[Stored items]
************

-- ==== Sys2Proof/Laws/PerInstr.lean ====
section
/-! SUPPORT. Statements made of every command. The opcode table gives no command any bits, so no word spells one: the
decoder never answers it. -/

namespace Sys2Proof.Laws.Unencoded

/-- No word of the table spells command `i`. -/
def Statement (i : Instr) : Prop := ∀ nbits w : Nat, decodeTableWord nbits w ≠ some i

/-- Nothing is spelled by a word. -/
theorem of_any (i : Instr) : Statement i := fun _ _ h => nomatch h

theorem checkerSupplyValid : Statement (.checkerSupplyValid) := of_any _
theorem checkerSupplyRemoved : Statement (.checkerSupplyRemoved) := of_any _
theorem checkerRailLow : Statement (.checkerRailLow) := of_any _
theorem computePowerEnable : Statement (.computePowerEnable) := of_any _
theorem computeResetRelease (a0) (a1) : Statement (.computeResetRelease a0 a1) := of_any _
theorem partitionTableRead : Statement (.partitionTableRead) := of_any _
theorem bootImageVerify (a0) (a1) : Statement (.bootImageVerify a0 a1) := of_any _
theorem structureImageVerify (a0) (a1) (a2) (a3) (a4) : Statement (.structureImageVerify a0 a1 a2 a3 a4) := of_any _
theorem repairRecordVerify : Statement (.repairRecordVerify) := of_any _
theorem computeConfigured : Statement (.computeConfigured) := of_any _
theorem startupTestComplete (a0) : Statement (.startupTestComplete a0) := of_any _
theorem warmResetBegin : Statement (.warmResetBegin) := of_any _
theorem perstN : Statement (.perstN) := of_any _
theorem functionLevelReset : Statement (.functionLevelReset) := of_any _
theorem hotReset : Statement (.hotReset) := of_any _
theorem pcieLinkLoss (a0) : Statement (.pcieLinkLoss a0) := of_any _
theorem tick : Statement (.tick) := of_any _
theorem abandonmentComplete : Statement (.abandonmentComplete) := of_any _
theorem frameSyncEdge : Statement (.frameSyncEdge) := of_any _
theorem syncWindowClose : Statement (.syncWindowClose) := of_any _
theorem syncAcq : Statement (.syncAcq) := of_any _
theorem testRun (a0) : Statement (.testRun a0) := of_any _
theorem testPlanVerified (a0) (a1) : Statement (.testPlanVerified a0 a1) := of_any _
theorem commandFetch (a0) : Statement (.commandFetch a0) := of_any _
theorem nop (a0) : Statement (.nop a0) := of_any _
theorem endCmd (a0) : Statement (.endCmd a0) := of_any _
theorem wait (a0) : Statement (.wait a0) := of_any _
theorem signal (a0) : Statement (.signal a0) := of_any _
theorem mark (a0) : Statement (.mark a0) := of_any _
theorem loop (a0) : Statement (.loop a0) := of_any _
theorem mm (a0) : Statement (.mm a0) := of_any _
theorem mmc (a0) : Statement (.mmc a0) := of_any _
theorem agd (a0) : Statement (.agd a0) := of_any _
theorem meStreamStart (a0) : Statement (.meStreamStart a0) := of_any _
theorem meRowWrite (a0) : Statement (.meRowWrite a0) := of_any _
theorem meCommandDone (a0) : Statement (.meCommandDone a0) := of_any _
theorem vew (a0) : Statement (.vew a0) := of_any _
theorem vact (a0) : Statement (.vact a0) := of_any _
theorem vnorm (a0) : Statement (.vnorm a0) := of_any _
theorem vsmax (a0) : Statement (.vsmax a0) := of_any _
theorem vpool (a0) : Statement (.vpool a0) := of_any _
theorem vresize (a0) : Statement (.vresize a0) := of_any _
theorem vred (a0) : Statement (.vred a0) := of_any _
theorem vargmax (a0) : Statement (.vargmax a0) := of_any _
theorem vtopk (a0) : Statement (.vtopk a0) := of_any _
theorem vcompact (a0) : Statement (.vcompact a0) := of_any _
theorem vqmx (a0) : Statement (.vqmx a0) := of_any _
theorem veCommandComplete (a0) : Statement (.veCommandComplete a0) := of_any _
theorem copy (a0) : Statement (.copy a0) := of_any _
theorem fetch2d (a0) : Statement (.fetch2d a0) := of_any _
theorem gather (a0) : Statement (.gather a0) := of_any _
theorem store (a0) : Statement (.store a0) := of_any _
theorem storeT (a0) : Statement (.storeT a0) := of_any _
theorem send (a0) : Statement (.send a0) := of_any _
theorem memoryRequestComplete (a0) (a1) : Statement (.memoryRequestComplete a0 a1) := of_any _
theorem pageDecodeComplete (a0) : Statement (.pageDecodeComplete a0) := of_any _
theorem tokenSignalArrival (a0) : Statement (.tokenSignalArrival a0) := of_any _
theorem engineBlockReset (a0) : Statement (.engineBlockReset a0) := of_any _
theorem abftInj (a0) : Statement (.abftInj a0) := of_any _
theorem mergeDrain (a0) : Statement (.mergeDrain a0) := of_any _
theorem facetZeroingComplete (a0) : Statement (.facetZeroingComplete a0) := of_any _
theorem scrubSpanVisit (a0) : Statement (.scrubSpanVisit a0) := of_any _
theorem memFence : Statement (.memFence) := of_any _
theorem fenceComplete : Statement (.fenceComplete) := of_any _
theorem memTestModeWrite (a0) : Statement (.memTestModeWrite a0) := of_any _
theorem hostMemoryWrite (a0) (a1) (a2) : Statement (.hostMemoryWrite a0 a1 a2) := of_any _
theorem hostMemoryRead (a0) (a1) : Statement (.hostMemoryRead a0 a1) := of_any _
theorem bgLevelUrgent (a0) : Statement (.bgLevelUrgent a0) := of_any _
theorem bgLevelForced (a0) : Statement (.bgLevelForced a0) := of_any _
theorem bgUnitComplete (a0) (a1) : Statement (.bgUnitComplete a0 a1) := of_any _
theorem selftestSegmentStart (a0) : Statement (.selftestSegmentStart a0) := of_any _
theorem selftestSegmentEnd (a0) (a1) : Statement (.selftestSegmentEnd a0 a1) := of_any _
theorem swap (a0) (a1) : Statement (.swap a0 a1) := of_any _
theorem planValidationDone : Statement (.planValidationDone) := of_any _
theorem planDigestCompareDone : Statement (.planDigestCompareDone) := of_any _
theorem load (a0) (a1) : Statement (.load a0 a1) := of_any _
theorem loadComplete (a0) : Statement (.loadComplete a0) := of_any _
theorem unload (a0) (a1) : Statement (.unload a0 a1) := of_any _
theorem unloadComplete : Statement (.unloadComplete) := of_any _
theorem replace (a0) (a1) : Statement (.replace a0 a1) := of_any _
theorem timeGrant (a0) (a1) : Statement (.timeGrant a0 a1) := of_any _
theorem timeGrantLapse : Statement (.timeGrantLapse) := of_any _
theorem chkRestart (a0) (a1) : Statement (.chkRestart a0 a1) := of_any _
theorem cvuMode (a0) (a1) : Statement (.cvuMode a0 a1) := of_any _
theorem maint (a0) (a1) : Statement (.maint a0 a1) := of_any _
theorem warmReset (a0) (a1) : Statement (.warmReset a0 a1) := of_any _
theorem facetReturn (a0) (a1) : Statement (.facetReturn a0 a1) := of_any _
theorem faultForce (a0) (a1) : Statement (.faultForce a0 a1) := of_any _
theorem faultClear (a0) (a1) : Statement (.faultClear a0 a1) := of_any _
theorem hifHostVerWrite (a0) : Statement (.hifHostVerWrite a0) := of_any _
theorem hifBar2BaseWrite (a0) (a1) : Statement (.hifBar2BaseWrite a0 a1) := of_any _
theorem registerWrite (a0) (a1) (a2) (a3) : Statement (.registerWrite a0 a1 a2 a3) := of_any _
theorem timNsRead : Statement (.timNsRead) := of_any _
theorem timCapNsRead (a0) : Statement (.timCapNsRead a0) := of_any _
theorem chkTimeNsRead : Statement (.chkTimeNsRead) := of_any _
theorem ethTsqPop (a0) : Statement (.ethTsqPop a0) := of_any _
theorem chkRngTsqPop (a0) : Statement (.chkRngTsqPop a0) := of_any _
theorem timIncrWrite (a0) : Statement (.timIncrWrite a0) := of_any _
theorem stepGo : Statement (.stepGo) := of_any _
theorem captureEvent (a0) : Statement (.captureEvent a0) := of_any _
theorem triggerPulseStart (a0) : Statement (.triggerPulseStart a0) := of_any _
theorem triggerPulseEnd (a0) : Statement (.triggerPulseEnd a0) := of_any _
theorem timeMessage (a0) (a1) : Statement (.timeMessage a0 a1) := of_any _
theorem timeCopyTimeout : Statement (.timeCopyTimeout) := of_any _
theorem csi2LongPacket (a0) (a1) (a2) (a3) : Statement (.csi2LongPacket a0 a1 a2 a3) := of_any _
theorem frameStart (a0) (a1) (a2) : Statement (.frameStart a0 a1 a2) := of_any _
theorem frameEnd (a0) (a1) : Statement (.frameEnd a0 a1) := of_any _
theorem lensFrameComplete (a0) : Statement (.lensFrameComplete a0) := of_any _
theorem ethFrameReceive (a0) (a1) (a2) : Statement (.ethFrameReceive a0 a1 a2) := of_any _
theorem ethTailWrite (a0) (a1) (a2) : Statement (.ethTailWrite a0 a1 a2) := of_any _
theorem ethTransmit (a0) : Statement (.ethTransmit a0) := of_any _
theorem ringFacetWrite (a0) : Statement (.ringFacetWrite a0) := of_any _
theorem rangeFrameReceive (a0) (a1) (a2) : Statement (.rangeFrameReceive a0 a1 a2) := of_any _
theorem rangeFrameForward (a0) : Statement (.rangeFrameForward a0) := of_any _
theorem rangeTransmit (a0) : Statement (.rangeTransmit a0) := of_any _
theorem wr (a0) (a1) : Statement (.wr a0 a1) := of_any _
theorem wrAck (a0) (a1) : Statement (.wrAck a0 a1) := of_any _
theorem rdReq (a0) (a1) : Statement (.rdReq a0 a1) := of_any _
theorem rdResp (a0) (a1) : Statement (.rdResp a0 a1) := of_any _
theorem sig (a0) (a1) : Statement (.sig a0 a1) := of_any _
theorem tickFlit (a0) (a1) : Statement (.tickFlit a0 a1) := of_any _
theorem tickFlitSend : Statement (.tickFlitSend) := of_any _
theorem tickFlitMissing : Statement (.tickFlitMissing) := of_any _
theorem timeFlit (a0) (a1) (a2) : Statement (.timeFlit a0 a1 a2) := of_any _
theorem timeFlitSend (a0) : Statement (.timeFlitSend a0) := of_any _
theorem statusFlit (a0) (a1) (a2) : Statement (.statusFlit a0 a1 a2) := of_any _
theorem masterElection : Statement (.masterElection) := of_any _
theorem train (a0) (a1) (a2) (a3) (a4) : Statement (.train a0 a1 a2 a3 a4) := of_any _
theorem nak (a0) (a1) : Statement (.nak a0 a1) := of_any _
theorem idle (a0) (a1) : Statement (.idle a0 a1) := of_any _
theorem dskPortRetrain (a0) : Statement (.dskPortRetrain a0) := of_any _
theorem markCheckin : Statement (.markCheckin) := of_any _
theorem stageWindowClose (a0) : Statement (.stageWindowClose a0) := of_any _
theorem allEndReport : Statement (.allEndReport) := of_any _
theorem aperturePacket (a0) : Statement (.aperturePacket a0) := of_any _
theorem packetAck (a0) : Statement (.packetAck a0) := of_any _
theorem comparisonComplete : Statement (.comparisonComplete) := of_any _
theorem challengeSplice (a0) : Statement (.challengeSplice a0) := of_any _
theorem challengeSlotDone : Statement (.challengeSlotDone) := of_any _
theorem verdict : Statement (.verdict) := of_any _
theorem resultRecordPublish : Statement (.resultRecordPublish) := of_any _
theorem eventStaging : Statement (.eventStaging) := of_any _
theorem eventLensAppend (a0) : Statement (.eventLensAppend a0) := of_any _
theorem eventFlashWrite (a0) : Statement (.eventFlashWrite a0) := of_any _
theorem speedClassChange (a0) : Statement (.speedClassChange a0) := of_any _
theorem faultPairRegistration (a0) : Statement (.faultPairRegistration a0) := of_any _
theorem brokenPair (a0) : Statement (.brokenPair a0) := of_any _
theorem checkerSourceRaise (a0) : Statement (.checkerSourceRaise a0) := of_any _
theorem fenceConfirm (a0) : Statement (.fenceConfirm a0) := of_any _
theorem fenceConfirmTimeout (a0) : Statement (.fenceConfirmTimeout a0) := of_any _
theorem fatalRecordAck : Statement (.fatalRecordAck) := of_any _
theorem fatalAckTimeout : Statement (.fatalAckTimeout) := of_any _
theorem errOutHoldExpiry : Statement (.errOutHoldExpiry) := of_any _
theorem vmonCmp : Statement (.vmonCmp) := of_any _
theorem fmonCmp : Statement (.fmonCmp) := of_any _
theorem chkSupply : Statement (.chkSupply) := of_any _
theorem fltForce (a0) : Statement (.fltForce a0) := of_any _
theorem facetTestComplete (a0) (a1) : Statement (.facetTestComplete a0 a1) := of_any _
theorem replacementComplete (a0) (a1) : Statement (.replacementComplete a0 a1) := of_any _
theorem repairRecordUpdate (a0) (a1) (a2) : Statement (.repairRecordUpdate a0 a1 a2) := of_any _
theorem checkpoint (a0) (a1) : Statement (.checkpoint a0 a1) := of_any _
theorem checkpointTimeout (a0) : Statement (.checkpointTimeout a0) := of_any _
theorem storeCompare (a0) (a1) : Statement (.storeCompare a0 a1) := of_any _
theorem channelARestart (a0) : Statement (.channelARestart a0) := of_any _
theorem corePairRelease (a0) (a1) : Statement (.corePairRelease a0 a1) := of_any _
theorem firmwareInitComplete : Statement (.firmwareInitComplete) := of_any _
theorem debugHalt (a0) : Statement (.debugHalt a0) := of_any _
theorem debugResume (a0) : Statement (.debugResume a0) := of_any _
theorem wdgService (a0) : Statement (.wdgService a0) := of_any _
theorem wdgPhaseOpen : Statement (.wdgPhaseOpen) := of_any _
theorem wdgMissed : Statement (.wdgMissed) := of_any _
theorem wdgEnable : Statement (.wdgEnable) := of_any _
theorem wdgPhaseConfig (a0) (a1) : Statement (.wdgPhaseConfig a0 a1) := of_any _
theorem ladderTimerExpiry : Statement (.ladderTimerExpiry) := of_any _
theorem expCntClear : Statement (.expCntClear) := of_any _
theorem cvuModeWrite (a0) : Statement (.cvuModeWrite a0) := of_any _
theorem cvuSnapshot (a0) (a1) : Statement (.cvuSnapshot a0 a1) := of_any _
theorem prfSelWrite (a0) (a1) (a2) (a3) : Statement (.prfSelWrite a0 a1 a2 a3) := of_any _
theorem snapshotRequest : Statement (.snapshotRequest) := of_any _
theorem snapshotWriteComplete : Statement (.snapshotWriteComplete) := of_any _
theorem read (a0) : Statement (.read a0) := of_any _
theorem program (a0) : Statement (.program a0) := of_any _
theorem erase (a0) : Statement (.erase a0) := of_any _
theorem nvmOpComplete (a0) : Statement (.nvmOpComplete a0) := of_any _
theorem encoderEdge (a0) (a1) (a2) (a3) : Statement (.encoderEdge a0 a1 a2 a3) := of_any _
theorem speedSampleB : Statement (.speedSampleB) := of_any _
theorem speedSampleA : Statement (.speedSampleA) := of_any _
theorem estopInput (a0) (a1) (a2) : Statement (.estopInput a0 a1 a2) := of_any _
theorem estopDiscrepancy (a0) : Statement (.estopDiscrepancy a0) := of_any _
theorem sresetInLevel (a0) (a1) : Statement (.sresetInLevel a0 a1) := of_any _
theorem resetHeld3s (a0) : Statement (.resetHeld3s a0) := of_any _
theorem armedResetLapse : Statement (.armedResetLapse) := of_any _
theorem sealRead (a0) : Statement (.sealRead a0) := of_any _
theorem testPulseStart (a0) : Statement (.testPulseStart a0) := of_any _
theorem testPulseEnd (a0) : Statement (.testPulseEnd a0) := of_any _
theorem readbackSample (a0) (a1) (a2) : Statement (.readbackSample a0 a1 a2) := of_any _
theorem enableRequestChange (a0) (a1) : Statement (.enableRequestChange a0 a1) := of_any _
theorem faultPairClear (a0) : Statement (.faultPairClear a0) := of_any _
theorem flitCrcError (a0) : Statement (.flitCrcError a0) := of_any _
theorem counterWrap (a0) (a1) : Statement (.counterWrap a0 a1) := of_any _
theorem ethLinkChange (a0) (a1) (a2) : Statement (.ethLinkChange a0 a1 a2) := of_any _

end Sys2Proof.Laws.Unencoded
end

************

#### Assignment
Could you reproduce exactly the lines of the entries above, from the one with "theorem speedSampleA : Statement" through the one with "theorem testPulseStart (a0)", and nothing else?

#### Exercise result
theorem speedSampleA : Statement (.speedSampleA) := of_any _
theorem estopInput (a0) (a1) (a2) : Statement (.estopInput a0 a1 a2) := of_any _
theorem estopDiscrepancy (a0) : Statement (.estopDiscrepancy a0) := of_any _
theorem sresetInLevel (a0) (a1) : Statement (.sresetInLevel a0 a1) := of_any _
theorem resetHeld3s (a0) : Statement (.resetHeld3s a0) := of_any _
theorem armedResetLapse : Statement (.armedResetLapse) := of_any _
theorem sealRead (a0) : Statement (.sealRead a0) := of_any _
theorem testPulseStart (a0) : Statement (.testPulseStart a0) := of_any _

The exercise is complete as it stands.